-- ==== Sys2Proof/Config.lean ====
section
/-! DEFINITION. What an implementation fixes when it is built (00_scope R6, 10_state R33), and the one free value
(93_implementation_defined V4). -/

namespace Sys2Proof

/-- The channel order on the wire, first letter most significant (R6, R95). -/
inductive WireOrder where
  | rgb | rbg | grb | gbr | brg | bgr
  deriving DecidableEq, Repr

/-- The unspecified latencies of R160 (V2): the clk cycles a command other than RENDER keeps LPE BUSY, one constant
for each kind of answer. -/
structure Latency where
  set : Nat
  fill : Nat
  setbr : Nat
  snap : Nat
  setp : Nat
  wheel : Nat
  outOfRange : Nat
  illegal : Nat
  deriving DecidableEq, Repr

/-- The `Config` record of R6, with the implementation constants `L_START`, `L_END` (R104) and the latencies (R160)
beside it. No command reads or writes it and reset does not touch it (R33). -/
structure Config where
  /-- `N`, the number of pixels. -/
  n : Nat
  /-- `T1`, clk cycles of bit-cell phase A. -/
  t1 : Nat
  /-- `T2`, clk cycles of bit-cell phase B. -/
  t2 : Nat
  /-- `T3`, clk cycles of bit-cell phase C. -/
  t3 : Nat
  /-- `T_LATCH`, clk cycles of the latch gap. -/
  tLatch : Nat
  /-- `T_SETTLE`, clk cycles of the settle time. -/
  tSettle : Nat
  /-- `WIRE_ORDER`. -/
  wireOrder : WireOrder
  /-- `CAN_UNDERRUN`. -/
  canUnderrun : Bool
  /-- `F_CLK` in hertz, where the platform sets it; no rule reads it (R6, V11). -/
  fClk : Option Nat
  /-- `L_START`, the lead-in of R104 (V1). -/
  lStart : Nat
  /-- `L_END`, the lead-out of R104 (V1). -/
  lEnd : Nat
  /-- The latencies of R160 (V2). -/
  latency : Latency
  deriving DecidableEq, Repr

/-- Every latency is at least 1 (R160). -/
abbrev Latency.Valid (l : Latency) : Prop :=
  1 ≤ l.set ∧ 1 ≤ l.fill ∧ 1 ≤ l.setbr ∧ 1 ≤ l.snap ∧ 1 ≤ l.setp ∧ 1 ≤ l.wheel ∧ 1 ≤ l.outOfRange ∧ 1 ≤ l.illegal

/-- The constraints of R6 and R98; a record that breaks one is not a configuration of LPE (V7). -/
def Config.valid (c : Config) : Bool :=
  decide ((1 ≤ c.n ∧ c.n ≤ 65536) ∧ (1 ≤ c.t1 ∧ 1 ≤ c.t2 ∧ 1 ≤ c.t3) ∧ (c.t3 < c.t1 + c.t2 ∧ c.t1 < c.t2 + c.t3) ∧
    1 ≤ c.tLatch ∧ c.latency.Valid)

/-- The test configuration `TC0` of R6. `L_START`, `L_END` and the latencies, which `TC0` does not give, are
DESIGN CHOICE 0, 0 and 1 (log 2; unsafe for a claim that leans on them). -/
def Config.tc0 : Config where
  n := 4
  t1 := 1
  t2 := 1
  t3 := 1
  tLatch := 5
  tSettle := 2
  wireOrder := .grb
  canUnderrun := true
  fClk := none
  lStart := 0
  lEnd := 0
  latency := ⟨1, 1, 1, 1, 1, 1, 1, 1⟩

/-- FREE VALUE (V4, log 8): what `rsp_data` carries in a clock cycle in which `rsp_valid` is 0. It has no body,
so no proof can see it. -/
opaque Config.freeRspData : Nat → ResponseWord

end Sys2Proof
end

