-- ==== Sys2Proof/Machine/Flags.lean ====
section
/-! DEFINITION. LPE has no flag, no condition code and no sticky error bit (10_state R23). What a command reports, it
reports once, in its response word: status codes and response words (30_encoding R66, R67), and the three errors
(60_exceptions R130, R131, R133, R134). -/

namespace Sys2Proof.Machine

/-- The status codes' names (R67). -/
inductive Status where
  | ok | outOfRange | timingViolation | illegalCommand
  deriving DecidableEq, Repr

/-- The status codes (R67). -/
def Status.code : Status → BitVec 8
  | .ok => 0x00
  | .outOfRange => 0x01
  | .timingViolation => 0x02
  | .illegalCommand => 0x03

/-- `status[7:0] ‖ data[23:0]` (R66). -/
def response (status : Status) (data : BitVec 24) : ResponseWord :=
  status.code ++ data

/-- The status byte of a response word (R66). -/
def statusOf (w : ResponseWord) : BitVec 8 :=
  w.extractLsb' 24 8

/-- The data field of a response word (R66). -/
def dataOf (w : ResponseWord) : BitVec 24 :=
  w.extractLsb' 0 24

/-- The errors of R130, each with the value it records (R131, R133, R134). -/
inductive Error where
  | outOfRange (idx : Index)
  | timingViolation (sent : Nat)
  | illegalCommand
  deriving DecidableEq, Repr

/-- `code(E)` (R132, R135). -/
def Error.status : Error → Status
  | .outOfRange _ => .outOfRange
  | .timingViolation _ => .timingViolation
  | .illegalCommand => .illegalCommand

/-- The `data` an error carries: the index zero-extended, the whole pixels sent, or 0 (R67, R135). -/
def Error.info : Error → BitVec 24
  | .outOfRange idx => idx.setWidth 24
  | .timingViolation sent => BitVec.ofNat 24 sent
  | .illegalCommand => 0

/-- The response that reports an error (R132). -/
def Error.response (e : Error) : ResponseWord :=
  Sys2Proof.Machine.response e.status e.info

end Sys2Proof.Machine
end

★ ★ ★

On how many lines of the data does "Bool" appear? Give only that number.

TASK RESPONSE —
2